Mr G. Client was initially subjected to debt enforcement over £69000 alleged debt. We successfully demonstrated that the client was not liable for the debt and it was proven that he was deemed the Parent with Care.
Outcome Debts cancelled, a refund of just under £4000 was paid and regular maintenance calculated to be paid.
Mrs G: Client approached us regarding non payment of regular maintenance and the CSA decision to remove £15000 from arrears owed to her.
Outcome Successfully demonstrated that the debt had been incorrectly reduced, and the amount was reinstated.
Mr O. Client was being charged regular maintenance for a child that lived with him for majority of the time. We successfully demonstrated that our client was deemed to be Parent with Care due to the number of nights access he had with the child.
Outcome The case was closed with the associated debt cancelled.
Mr H. Client was advised of a debt in excess of £35000. Successfully demonstrated that the debt was incorrectly calculated.
Outcome Debt reduced by £19,000
Mr M: Client had been paying the PWC directly for many years, as instructed to do so by the CSA. CSA rejected the claims that he had paid directly and instigated enforcement action including securing a Liability Order against him for £14000.We successfully demonstrated that the error was that of the Agency, and that under conditions of Maintenance Direct the Agency cannot enforce debt that may have accrued during that period.
Outcome CSA acknowledged Maintenance Direct arrangement, and cancelled all debt and associated enforcement.
Mr B: Had disputed paternity to one of the children for many years, but CSA had refused to organise the appropriate DNA testing. and continued to charge him. Courts became involved but client was misguided by solicitors and the situation became more complicated. Almost at the point of giving up, Mr B contacted NACSA who advised him regarding his rights to the DNA testing and put him in contact with a solicitor to help resolve the issues with the courts.
Outcome Mr B successfully secured the DNA testing, and was proven not to be the father of the one child as suspected. The whole case is now due for a full audit and compensation will be sought. Mr B would like to tell other people never to give up hope!
Although we have received just a few complaints over our 20 year history – as we believe in honesty we would like to share with you complaints we have received.
Complaint 1: Client was dissatisfied that we were unable to reduce his large arrears account, and the debt remained payable with enforcement measures being taken against him.
Reply : Unfortunately as the debt was proven to be correct, through non payment over the years, there was no opportunity to challenge the level of debt and it remained legally payable. We have to abide by the legislation which allows CSA to enforce debts if proven to be owed. We do not have the powers to force CSA to cancel valid debts.
Complaint 2: Client emailed his dissappointment over the low success rate we have in arranging for NRPs to avoid payment of child support.
Reply: Our remit is to ensure maintenance is calculated correctly and in accordance with the law. Our aim is NOT to teach parents how to avoid payment.

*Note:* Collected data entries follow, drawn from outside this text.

/-! ### setTherm -/

@[simp] theorem setTherm_pending {f : ThermState → ThermState} : (setTherm f s).pending = s.pending := rfl
@[simp] theorem setTherm_board {f : ThermState → ThermState} : (setTherm f s).board = s.board := rfl
@[simp] theorem setTherm_regs {f : ThermState → ThermState} : (setTherm f s).regs = s.regs := rfl
@[simp] theorem setTherm_store {f : ThermState → ThermState} : (setTherm f s).store = s.store := rfl
@[simp] theorem setTherm_dram {f : ThermState → ThermState} : (setTherm f s).dram = s.dram := rfl
@[simp] theorem setTherm_eth {f : ThermState → ThermState} : (setTherm f s).eth = s.eth := rfl
@[simp] theorem setTherm_flac {f : ThermState → ThermState} : (setTherm f s).flac = s.flac := rfl
@[simp] theorem setTherm_evt {f : ThermState → ThermState} : (setTherm f s).evt = s.evt := rfl
@[simp] theorem setTherm_lanes {f : ThermState → ThermState} : (setTherm f s).lanes = s.lanes := rfl
@[simp] theorem setTherm_ports {f : ThermState → ThermState} : (setTherm f s).ports = s.ports := rfl
@[simp] theorem setTherm_time {f : ThermState → ThermState} : (setTherm f s).time = s.time := rfl
@[simp] theorem setTherm_wt {f : ThermState → ThermState} : (setTherm f s).wt = s.wt := rfl
@[simp] theorem setTherm_ce {f : ThermState → ThermState} : (setTherm f s).ce = s.ce := rfl
@[simp] theorem setTherm_enumr {f : ThermState → ThermState} : (setTherm f s).enumr = s.enumr := rfl
@[simp] theorem setTherm_cmd {f : ThermState → ThermState} : (setTherm f s).cmd = s.cmd := rfl
@[simp] theorem setTherm_pkt {f : ThermState → ThermState} : (setTherm f s).pkt = s.pkt := rfl
@[simp] theorem setTherm_comp {f : ThermState → ThermState} : (setTherm f s).comp = s.comp := rfl
@[simp] theorem setTherm_pipe {f : ThermState → ThermState} : (setTherm f s).pipe = s.pipe := rfl
@[simp] theorem setTherm_lamp {f : ThermState → ThermState} : (setTherm f s).lamp = s.lamp := rfl
@[simp] theorem setTherm_dramc {f : ThermState → ThermState} : (setTherm f s).dramc = s.dramc := rfl
@[simp] theorem setTherm_pwr {f : ThermState → ThermState} : (setTherm f s).pwr = s.pwr := rfl
@[simp] theorem setTherm_therm {f : ThermState → ThermState} : (setTherm f s).therm = f s.therm := rfl
@[simp] theorem setTherm_boot {f : ThermState → ThermState} : (setTherm f s).boot = s.boot := rfl
@[simp] theorem setTherm_red {f : ThermState → ThermState} : (setTherm f s).red = s.red := rfl
@[simp] theorem setTherm_freeCnt {f : ThermState → ThermState} : (setTherm f s).freeCnt = s.freeCnt := rfl
@[simp] theorem setTherm_emitted {f : ThermState → ThermState} : (setTherm f s).emitted = s.emitted := rfl

/-! ### setBoot -/

@[simp] theorem setBoot_pending {f : BootState → BootState} : (setBoot f s).pending = s.pending := rfl
@[simp] theorem setBoot_board {f : BootState → BootState} : (setBoot f s).board = s.board := rfl
@[simp] theorem setBoot_regs {f : BootState → BootState} : (setBoot f s).regs = s.regs := rfl
@[simp] theorem setBoot_store {f : BootState → BootState} : (setBoot f s).store = s.store := rfl
@[simp] theorem setBoot_dram {f : BootState → BootState} : (setBoot f s).dram = s.dram := rfl
@[simp] theorem setBoot_eth {f : BootState → BootState} : (setBoot f s).eth = s.eth := rfl
@[simp] theorem setBoot_flac {f : BootState → BootState} : (setBoot f s).flac = s.flac := rfl
@[simp] theorem setBoot_evt {f : BootState → BootState} : (setBoot f s).evt = s.evt := rfl
@[simp] theorem setBoot_lanes {f : BootState → BootState} : (setBoot f s).lanes = s.lanes := rfl
@[simp] theorem setBoot_ports {f : BootState → BootState} : (setBoot f s).ports = s.ports := rfl
@[simp] theorem setBoot_time {f : BootState → BootState} : (setBoot f s).time = s.time := rfl
@[simp] theorem setBoot_wt {f : BootState → BootState} : (setBoot f s).wt = s.wt := rfl
@[simp] theorem setBoot_ce {f : BootState → BootState} : (setBoot f s).ce = s.ce := rfl
@[simp] theorem setBoot_enumr {f : BootState → BootState} : (setBoot f s).enumr = s.enumr := rfl
@[simp] theorem setBoot_cmd {f : BootState → BootState} : (setBoot f s).cmd = s.cmd := rfl
@[simp] theorem setBoot_pkt {f : BootState → BootState} : (setBoot f s).pkt = s.pkt := rfl
@[simp] theorem setBoot_comp {f : BootState → BootState} : (setBoot f s).comp = s.comp := rfl
@[simp] theorem setBoot_pipe {f : BootState → BootState} : (setBoot f s).pipe = s.pipe := rfl
@[simp] theorem setBoot_lamp {f : BootState → BootState} : (setBoot f s).lamp = s.lamp := rfl
@[simp] theorem setBoot_dramc {f : BootState → BootState} : (setBoot f s).dramc = s.dramc := rfl
@[simp] theorem setBoot_pwr {f : BootState → BootState} : (setBoot f s).pwr = s.pwr := rfl
@[simp] theorem setBoot_therm {f : BootState → BootState} : (setBoot f s).therm = s.therm := rfl
@[simp] theorem setBoot_boot {f : BootState → BootState} : (setBoot f s).boot = f s.boot := rfl
@[simp] theorem setBoot_red {f : BootState → BootState} : (setBoot f s).red = s.red := rfl
@[simp] theorem setBoot_freeCnt {f : BootState → BootState} : (setBoot f s).freeCnt = s.freeCnt := rfl
@[simp] theorem setBoot_emitted {f : BootState → BootState} : (setBoot f s).emitted = s.emitted := rfl

end Sys2Proof.Machine
end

We are therefore pleased that this complaint was received.
Complaint 3: Client accussed the organisation of giving inaccurate information and being “incompetent.” Demanded a full refund.
Reply: Having been asked to inspect a volume of paperwork in preparation of a forthcoming appeal, our concerns over certain documents were relayed to the client and advice given on how to prepare for the appeal. Warnings were expressed about the possible outcome if certain information was not provided. Unfortunately the client was unprepared to accept or acknowledge the advice given and chose to dispute our credibility. It is a sad fact that Child Support Legislation is complex, and at times unbelievable. The powers of the CSA should never be underestimated and we offer the advice and guidance with the best of intentions – but this may not always be the response that a client wishes to hear. We are not able to break the law.